_Exercise_
Below are some records; copy each line in them that contains "latch".

_Record set_
/-- `read` and `write` at every location (R194). That numeric addresses are reduced modulo 65536 is the
spec's decision D1 (R33). -/
def Obligations.HostReadAndWrite : Prop :=
  (∀ (s : State) (l : HostLoc) (v : Nat), s.running = false →
    ∃ t, hostWrite l v s = some t ∧ hostRead l t = some (BitVec.ofNat 16 (v % 65536)) ∧
      (∀ l' : HostLoc, l'.location ≠ l.location → hostRead l' t = hostRead l' s) ∧
      t.fault = s.fault ∧ t.running = s.running) ∧
  (∀ s : State, s.running = false → (∀ r, hostRead (.reg r) s = some (s.getReg r)) ∧
    ∀ a : Nat, hostRead (.cell a) s = some (s.memRead (BitVec.ofNat 16 (a % 65536)))) ∧
  (∀ l : HostLoc, hostRead l State.reset = some 0)

/-- While the core runs it accepts no `read`, `write`, `reset`, `run` or installation (R40, R193: the
spec's decision D11). It accepts a cancel, and only then, which changes the run latch alone (R193,
R199). The cold reset, which R193 accepts at any time, is `State.reset` and not stated here. -/
def Obligations.HostWaitsWhileRunning : Prop :=
  (∀ s : State, s.running = true →
    (∀ l, hostRead l s = none) ∧ (∀ l v, hostWrite l v s = none) ∧
    (∀ start, hostReset start s = none) ∧ (∀ start n, hostRun start n s = none) ∧
    (∀ image, hostInstall image s = none) ∧ hostCancel s = some { s with running := false }) ∧
  (∀ s : State, s.running = false → hostCancel s = none)

/-- R196: installing an image whose addresses are distinct puts each word in its cell and changes
nothing else, no register, no other cell and no latch. -/
def Obligations.InstallPlacesTheProgram : Prop :=
  ∀ (image : List (Nat × Nat)) (s : State), s.running = false →
    image.Pairwise (fun p q => p.1 % 65536 ≠ q.1 % 65536) →
    ∃ t, hostInstall image s = some t ∧
      (∀ p ∈ image, t.memRead (BitVec.ofNat 16 p.1) = BitVec.ofNat 16 p.2) ∧
      (∀ addr : Word, (∀ p ∈ image, p.1 % 65536 ≠ addr.toNat) → t.memRead addr = s.memRead addr) ∧
      (∀ r, t.getReg r = s.getReg r) ∧ t.fault = s.fault ∧ t.running = s.running

/-- R192 and R199: `run` forces SP to 0, sets PC if a start is given and the run latch, and clears
nothing else: the general registers, O, memory and the fault latch stay. Then it is the iteration of
the step until the cancel or the fault; the cancel changes only the run latch. -/
def Obligations.HostRunIteratesTheStep : Prop :=
  (∀ (start : Option Nat) (s : State),
    (startRun start s).sp = 0 ∧
    (startRun start s).pc = (match start with | some p => BitVec.ofNat 16 p | none => s.pc) ∧
    (startRun start s).running = true ∧ (startRun start s).o = s.o ∧
    (startRun start s).mem = s.mem ∧ (startRun start s).fault = s.fault ∧
    ∀ g, (startRun start s).getGen g = s.getGen g) ∧
  (∀ (start : Option Nat) (n : Nat) (s : State), s.running = false → s.fault = .none →
    (∃ t, runSteps n (startRun start s) = .next t ∧
        hostRun start n s = some ({ t with running := false }, .cancelled)) ∨
      (∃ t, runSteps n (startRun start s) = .fault (.divisionByZero t) ∧
        hostRun start n s = some (t, .divisionByZero)))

_Expected answer_
spec's decision D11). It accepts a cancel, and only then, which changes the run latch alone (R193,
nothing else, no register, no other cell and no latch. -/
/-- R192 and R199: `run` forces SP to 0, sets PC if a start is given and the run latch, and clears
nothing else: the general registers, O, memory and the fault latch stay. Then it is the iteration of
the step until the cancel or the fault; the cancel changes only the run latch. -/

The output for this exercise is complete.